Christmas traditions

The kids are growing up and slowly starting to understand the concept of gifts (though, so far if you speak their internal language, the gifts should be called “receifts”).  Christmas season is a great time for them to learn what GIVING is all about.

My husband and I started some Christmas traditions back when we were dating.  To begin with, we choose a tree together, as a family.  Dave made a big deal about it on our first Christmas, now he is stuck with a dilemma – how to transport himself, his wife, two kids (with car seats) and a tree in one little Prius.

Secondly, we pick up a tree in the middle of December (not right after Thanksgiving), so it still alive on Russian Orthodox Christmas (January 7th).

We also like to drive to the Santa Farm in Half Moon Bay, and chop our own tree. 

We satisfy our son’s obsession with trains by getting him rides and taking him on Christmas train displays if we find any in the area.  This year his little sister is probably going to be joining him.

As far as presents go, each kid gets one from us, plus there are typically some boxes with clothes and toys from our Iowan family.

Lil' Jem chopping down a tree last year

Because I have been a stay-at-home-mom since our son was born, our traditions of consumerism went down dramatically and from the entire stock Bed Bath & Beyond decreased to just a few things we REALLY REALLY want. 

This year we decided to start a tradition of giving.  We bought some warm clothes for a boy and a girl our children’s ages, and going to make a trip to a fire station to donate them.  Both kids ADMIRE firefighters, so it’s going to be a very pleasant trip for them, thus our giving could be fun.

So far, we think this is enough for two kids under 3.  However, we are very interested in finding out what other people do.  What are your family traditions?

9 comments

  1. veraffedorova says:

    The mommy group I belong to recently had a few suggestions on this subject:
    -everyone in the extended family buys a gift for a family in need, then everyone comes together to wrap them
    -volunteering at the local Food Bank for kids 4 and older
    -extended family draws names and each adult only buys a gift for one other person
    – Bake sales at schools
    – deliveryting food to various accepting organizations on Christamas morning

  2. barsukovanelly says:

    I think it’s a good tradition is to be creating miningful gifts instead of relying on your credit cards – take your family members on a beatiful hike (if you are a hiker), write or read a poem that inspired you (if you write or read), frame one of your favorite photographs (if camera is your best friend).

  3. Come Due Maiali says:

    Hi Nastya,

    Our family holiday traditions (mine and Jeff’s, we have no kids) include celebrating New Year’s Moscow-time, complete with Champagne, “vinaigrette”, pierozhki, etc., etc., and watching what my husband calls “The steambath movie” (that would be “S l’ogkim parom!”).
    Thanks for visiting my blog; hope you can stop by again sometime.
    Best, Natasha

    • Anastasia says:

      I love that movie!
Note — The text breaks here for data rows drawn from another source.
-- ==== Sys2Proof/Tests/Slice0.lean ====
section
/-!
SUPPORT. Tests: ill-formed commands are refused, and for the clauses of every statement a concrete state and operands that meet its
hypotheses, with what the command then gives, worked out by hand from the rules that the statement cites.
-/
namespace Sys2Proof.Tests
open Sys2Proof.Machine
set_option maxRecDepth 20000
set_option Elab.async false

/-! ## States -/

/-- The command answers a next state that satisfies `p`. -/
def gives (c : Instr) (s : State) (p : State → Bool) : Bool :=
  match exec c s with
  | .next t => p t
  | _ => false

/-- The command is refused as ill-formed. -/
def refuses (c : Instr) (s : State) : Bool :=
  match exec c s with
  | .refused .illFormed => true
  | _ => false

/-- A package in a stage, with its rail and MGT_VIO up and no reset cause. -/
def at_ (g : Stage) : State :=
  { dev := { boot := { stage := g, causeRail := false }, pins := { mgtVio := true, railMv := 12000 } } }

/-- Region 0: 4 × 4 sites of die 0, with eight queues. -/
def region0 : RegionDef :=
  { id := 0, paired := false, tolerant := false, sfuMinimal := false, narrow := 0, die := 0, rect1 := ⟨0, 0, 4, 4⟩, rect2 := {}
    queueFirst := 0, queueCount := 8, seed := 0 }

/-- Every domain in Ivory. -/
def allIvory : Tab Domain := (List.range 64).map (fun n => (n, { target := 0, state := .ivory }))

/-- The two slot-table entries of a foreground route of region 0 from one router to its neighbour. -/
def slotRoute (id : Nat) (x y : Router) : List SlotEntry :=
  [⟨x.1, x.2.1, x.2.2, 0, 5, 0, 3, 0, false, id⟩, ⟨y.1, y.2.1, y.2.2, 0, 6, 1, 0, 0, false, id⟩]

/-- A running package with region 0 on site 0's scratchpad, three routes, the host link up, and functions 0 and 1 enabled. -/
def run : State :=
  let s := at_ .running
  let s := s.onFab fun f =>
    { f with image := some { regions := [region0], seed := 5 }
             body := { segments := [{ region := 0, base := 0, limit := 0xFFFFF, target := scratchAddr 0 0 0, read := true, write := true }]
                       slots := slotRoute 0 (0, 1, 0) (0, 0, 0) ++ slotRoute 1 (0, 0, 0) (0, 1, 0) ++ slotRoute 2 (0, 0, 4) (0, 0, 0) } }
  let s := s.onPwr fun p => { p with domains := allIvory }
  let s := s.onClk fun c => { c with tick := 50000 }
  let s := s.onBoot fun b => { b with watchdogOn := true }
  let s := s.onNoc fun n => { n with frameTick := 50000, counting := true, frame := 64 }
  s.onHst fun h => { h with linkUp := true, funcs := [(0, { busMaster := true }), (1, { enabled := true, busMaster := true })] }

/-- The same state at slot `n` of its frame, each slot two hub ticks. -/
def atSlot (s : State) (n : Nat) : State := s.onNoc fun x => { x with frameTick := s.tick - BitVec.ofNat 64 (2 * n) }

/-- Bytes laid at an address of device memory. -/
def lay (s : State) (a : Nat) (l : List Byte) : State := s.onMem fun m => l.zipIdx.foldl (fun m p => m.write (a + p.2) p.1) m

/-! ## Well-formed commands -/

theorem test_bundle_masks : refuses (.dieLinkDone []) .reset = true := by decide
theorem test_sensor_readings : refuses (.frameBoundary [] 0 ⟨0, 0, []⟩) .reset = true := by decide
theorem test_descriptor_bytes : refuses (.descriptorAccept 0 [0]) .reset = true := by decide
theorem test_header_bytes : refuses (.linkHeaderReceive 0 [1, 2]) .reset = true := by decide
theorem test_cell_bytes : refuses (.linkCellReceive 0 0 []) .reset = true ∧ refuses (.linkCellReceive 0 1364 (List.replicate 384 0)) .reset = true := by
  decide
theorem test_send_slot : refuses (.linkCellSend 0 1364) .reset = true ∧ gives (.linkCellSend 0 1363) .reset (fun _ => true) = true := by decide
theorem test_forward_slot : refuses (.cellForward 0 1364) .reset = true := by decide
theorem test_resend_slot : refuses (.cellResend 0 1364) .reset = true := by decide

/-! ## Witnesses: the queue of commands -/

theorem witness_wellFormed : (Instr.mgmtStatus).wellFormed = true ∧ (Instr.dieLinkDone []).wellFormed = false := by decide
theorem witness_idle : (at_ .running).pending = [] ∧ (match step (at_ .running) with
    | .next t => decide (t.dev.clk.tick = 1)
    | _ => false) = true := by decide
theorem witness_fuses_legal : State.reset.fuses.Legal ∧ step { State.reset with pending := [.extest] } ≠ .refused .illFormed := by
  refine ⟨⟨by decide, by decide⟩, ?_⟩
  rw [show step { State.reset with pending := [.extest] } = .next { State.reset with dev := State.reset.dev } from by rfl]
  exact fun h => nomatch h

/-! ## Witnesses: resets and boot -/

theorem witness_overvoltage : 13600 < (14000 : BitVec 16).toNat ∧ gives (.railOvervoltage 14000) run (fun t =>
    t.dev.boot.causeOver && t.dev.boot.stage = .reset && t.dev.boot.rcPowerOn && t.dev.clk.tick = 0 && t.fab.image.isNone) = true := by decide
theorem witness_overvoltage_not : (13600 : BitVec 16).toNat ≤ 13600 ∧ gives (.railOvervoltage 13600) run (fun t =>
    t.dev.boot.stage = .running && t.dev.pins.railMv = 13600) = true := by decide
theorem witness_undervoltage : (10799 : BitVec 16).toNat < 10800 ∧ gives (.railUndervoltage 10799) run (fun t =>
    t.dev.boot.causeRail && !t.dev.boot.causeOver && t.dev.boot.stage = .reset) = true := by decide
theorem witness_board_reset : gives (.boardResetAssert 100) run (fun t => t.dev.boot.causeBoard && t.dev.boot.rcBoard && t.dev.clk.tick = 50000) = true ∧
    gives (.boardResetAssert 99) run (fun t => t.dev.boot.stage = .running) = true := by decide
theorem witness_host_reset : gives (.hostResetAssert 100) run (fun t => t.dev.boot.causeHost && t.dev.boot.rcHost && !t.dev.boot.rcBoard) = true := by decide
theorem witness_watchdog : run.dev.boot.watchdogOn = true ∧ run.NoOtherCause false false false false ∧
    gives .watchdogExpiry run (fun t => t.dev.boot.stage = .rom && t.dev.boot.rcWatchdog && t.dev.aux.watchdogPending) = true :=
  ⟨by decide, ⟨by decide, by decide, by decide, by decide, by decide⟩, by decide⟩
theorem witness_power_good : 11000 < (11001 : BitVec 16).toNat ∧ State.reset.dev.boot.causeRail = true ∧ State.reset.NoOtherCause true false false false ∧
    gives (.railPowerGood 11001) .reset (fun t => t.dev.boot.stage = .rom && (t.domain 40).state = .ivory && (t.domain 0).state = .charcoal) = true :=
  ⟨by decide, by decide, ⟨by decide, by decide, by decide, by decide, by decide⟩, by decide⟩

/-- A package held in reset by one cause. -/
def held (f : Boot → Boot) : State := (at_ .reset).onBoot f
theorem witness_release_board : (held fun b => { b with causeBoard := true }).NoOtherCause false false true false ∧
    gives (.resetRelease .board) (held fun b => { b with causeBoard := true }) (fun t => t.dev.boot.stage = .rom) = true :=
  ⟨⟨by decide, by decide, by decide, by decide, by decide⟩, by decide⟩
theorem witness_release_host : (held fun b => { b with causeHost := true }).NoOtherCause false false false true ∧
    gives (.resetRelease .host) (held fun b => { b with causeHost := true }) (fun t => t.dev.boot.stage = .rom) = true :=
  ⟨⟨by decide, by decide, by decide, by decide, by decide⟩, by decide⟩
theorem witness_release_over : (held fun b => { b with causeOver := true }).NoOtherCause false true false false ∧
    gives (.resetRelease .overVoltage) (held fun b => { b with causeOver := true }) (fun t => t.dev.boot.stage = .rom) = true :=
  ⟨⟨by decide, by decide, by decide, by decide, by decide⟩, by decide⟩
theorem witness_release_not_last : gives (.resetRelease .board) (held fun b => { b with causeBoard := true, causeHost := true }) (fun t =>
    t.dev.boot.stage = .reset && !t.dev.boot.causeBoard && t.dev.boot.causeHost) = true := by decide
theorem witness_restart : gives .bootRestart (at_ .bootFailed) (fun t => t.dev.boot.stage = .rom) = true := by decide

/-- A firmware copy that verifies under an unblown key fuse. -/
def goodCopy : FwCopy := { keySlot := 0, keyMatches := true, sigOk := true, version := 3 }
/-- A stage with firmware copies in flash. -/
def flashed (g : Stage) (a b : Option FwCopy) : State := { at_ g with flash := { copyA := a, copyB := b } }

theorem witness_rom : gives .bootRomDone (at_ .rom) (fun t => t.dev.boot.stage = .fwVerify) = true ∧
    gives .bootRomDone ((at_ .rom).onBoot fun b => { b with failCount := 3 }) (fun t => t.dev.boot.stage = .recovery) = true := by decide
theorem witness_verify : (flashed .fwVerify (some goodCopy) none).copyVerifies (some goodCopy) = true ∧
    gives .fwVerifyDone (flashed .fwVerify (some goodCopy) none) (fun t => t.dev.boot.stage = .dieLink && (t.domain 19).state = .ivory) = true := by decide
theorem witness_verify_other : (flashed .fwVerify none (some goodCopy)).copyVerifies none = false ∧
    gives .fwVerifyDone (flashed .fwVerify none (some goodCopy)) (fun t => t.dev.boot.stage = .dieLink && t.flash.activeB) = true := by decide
theorem witness_verify_none : gives .fwVerifyDone (at_ .fwVerify) (fun t => t.dev.boot.stage = .recovery) = true ∧
    gives .fwVerifyDone ((flashed .fwVerify (some goodCopy) none).onClk fun c => { c with resFault := true }) (fun t => t.dev.boot.stage = .clockFault) = true := by
  decide
theorem witness_mem_init : gives (.memInitDone true) (at_ .memInit) (fun t => t.dev.boot.stage = .awaitImage && t.mem.read 7 0 = 0) = true ∧
    gives (.memInitDone false) (at_ .memInit) (fun t => t.dev.boot.stage = .bootFailed) = true := by decide
theorem witness_lanes : gives (.dieLinkDone (List.replicate 40 (BitVec.allOnes 36))) (at_ .dieLink) (fun t =>
    t.dev.boot.stage = .memInit && (t.bundle 0).retired = 0) = true ∧
    gives (.dieLinkDone (List.replicate 40 0)) (at_ .dieLink) (fun t => t.dev.boot.stage = .bootFailed) = true := by decide
theorem witness_boot_timeout : Stage.memInit.bounded = true ∧ gives (.bootStageTimeout .missedBound) (at_ .memInit) (fun t =>
    t.dev.boot.stage = .bootFailed && t.dev.boot.failCount = 1) = true := by decide
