/-! ## Power (chapter 21) -/

/-- POWER registers kept through F and D, with the estimate and the sag machinery. `history` holds
the estimates (tick, milliwatts) the average is formed from. -/
structure Power where
  budget : Byte := 220
  window : BitVec 6 := 10
  slackEn : Bool := false
  step : Nat := 0
  stepAt : Tick := 0
  returning : Bool := false
  sagIo : Bool := false
  sagCore : Bool := false
  heldCount : BitVec 16 := 0
  sags : BitVec 16 := 0
  fraction : Nat := 64
  history : List (Tick × Nat) := []
  step6From : Tick := 0
  deriving DecidableEq, Repr

/-- The keep masks: lost at F and D (R486). -/
structure Keep where
  sctx : BitVec 24 := 0
  ctx : BitVec 256 := 0
  deriving DecidableEq, Repr

/-! ## Faults, repair and the Lighthouse (chapter 22) -/

/-- The FAULT block and self-repair: kept through F and D, lost at C and H. `columnCounts` counts the
0x1001 of each Berth column, `localising` the columns that wait for a localising tile (R499). -/
structure Faults where
  ring : Ring := {}
  active : Bool := false
  gap : Bool := false
  corrected : BitVec 16 := 0
  contained : Byte := 0
  fatal : Byte := 0
  made : BitVec 16 := 0
  notSaved : Bool := false
  writing : Bool := false
  logged4005 : Bool := false
  counts : List (RepairLoc × List Tick) := []
  pending : List (RepairLoc × BitVec 16 × Tick) := []
  bad : List RepairLoc := []
  localising : List (QuayId × BerthId × Fin 64) := []
  columnCounts : List ((QuayId × BerthId × Fin 64) × List Tick) := []
  deriving DecidableEq, Repr

/-- LIGHTHOUSE_STATUS.STATE (R515). -/
inductive LhState where
  | normal | relaunching | lost | halted
  deriving DecidableEq, Repr

/-- The LIGHTHOUSE block and a re-launch in progress; `step` is its step under way (R505): 0 the
self-test, 1 the digest, 2 the warm start. -/
structure Lighthouse where
  state : LhState := .normal
  cause : BitVec 16 := 0
  tide : Tick := 0
  relaunches : BitVec 16 := 0
  passed : BitVec 3 := 0b111
  coreA : BitVec 2 := 0b00
  coreB : BitVec 2 := 0b01
  bootHoldError : Bool := false
  completedAt : Option Tick := none
  pendingLossRecord : Option Event := none
  step : Nat := 0
  deriving DecidableEq, Repr

/-- The state of the block. `part` is fixed (log entry 1). `seeds` numbers the undefined ranges,
`freeCount` the free values taken, `outbox` the messages sent, newest last, and `pending` the
commands that wait, first in, first out. -/
structure State where
  part : Part := .ojq8_32a
  secure : Secure := {}
  boot : Boot := {}
  env : Env := {}
  cfg : PcieCfg := {}
  aer : Aer := {}
  hostif : Hostif := {}
  ltr : Option LtrState := none
  ready : Ready := {}
  fwif : Fwif := {}
  heart : Heart := {}
  marks : List RateMark := []
  queues : Vector Queue 256 := .replicate 256 {}
  flags : Vector Word 1024 := .replicate 1024 0
  ctxs : Vector Ctx 256 := .replicate 256 {}
  flights : List Flight := []
  sched : Sched := {}
  manifest : Manifest := {}
  quays : Vector Quay 8 := .replicate 8 {}
  mem : Memory := {}
  harbour : Harbour := {}
  memctl : MemCtl := {}
  memhost : MemHost := {}
  portErrs : Vector PortErr 12 := .replicate 12 {}
  ports : Vector Port 12 := .replicate 12 {}
  streams : Vector Stream 24 := .replicate 24 {}
  blanks : Vector Blank 24 := .replicate 24 {}
  trigs : Vector TrigState 12 := .replicate 12 {}
  sessions : Vector Session 32 := .replicate 32 {}
  codecs : Vector CodecUnit 3 := .replicate 3 {}
  deckFaults : Vector DeckFault 8 := .replicate 8 {}
  deckOwner : Vector (Option (QueueId × Word)) 8 := .replicate 8 none
  deckReduced : Bool := false
  tide : Tide := {}
  recorder : Recorder := {}
  power : Power := {}
  keep : Keep := {}
  faults : Faults := {}
  lighthouse : Lighthouse := {}
  seeds : Nat := 0
  freeCount : Nat := 0
  outbox : List Message := []
  pending : List Instr := []
  deriving DecidableEq, Repr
Though, after reading some Tolstoy and watching “The Barber of Siberia” my husband is determined there are no happy movies or writers in Russia… On rare occasions, when main character dies in the end of an American flick, my man immediately starts teasing me that the movie probably had Russian director, or KGB took over the script…
      P.S. Love your blog!

  4. Kate says:

    I’m an only child, so there are no longer any children in my immediate family but I am so grateful to my parents, particularly my Mum, for ensuring that the magic never died for me. It changed of course but it never died and never stopped being as special. One tradition that comes straight out of my childhood is my Mum reading “‘Twas the Night Before Christmas” to me on Christmas Eve. I’m well into my twenties, but my Mum still reads that to me every year.

    There’s just so much that I love about Christmas, but I think it’s the cooking I like best. It isn’t just cooking for ourselves, there are several people that we make Christmas Cakes and Christmas Puddings for and we know that these people genuinely look forward to receiving them. We enjoy making them and it’s nice to think that they’re going to make someone smile, that someone’s going to enjoy what we’ve made. Then there’s our tradition of trying something new every year. Last year, it was cookie mixes in jars, we had loads of fun with those. The year before that, we tried making gingerbread houses. That was an unmitigated disaster and I don’t think we’ll be trying that again in a hurry. And one year, Mum decided that instead of buying all our Christmas chocolates, we should try making our own too. I can’t imagine not doing that now. :)

    If I ever have children, I want to give them what my parents have given me. I want Christmas to be special for them always, not just when they’re young.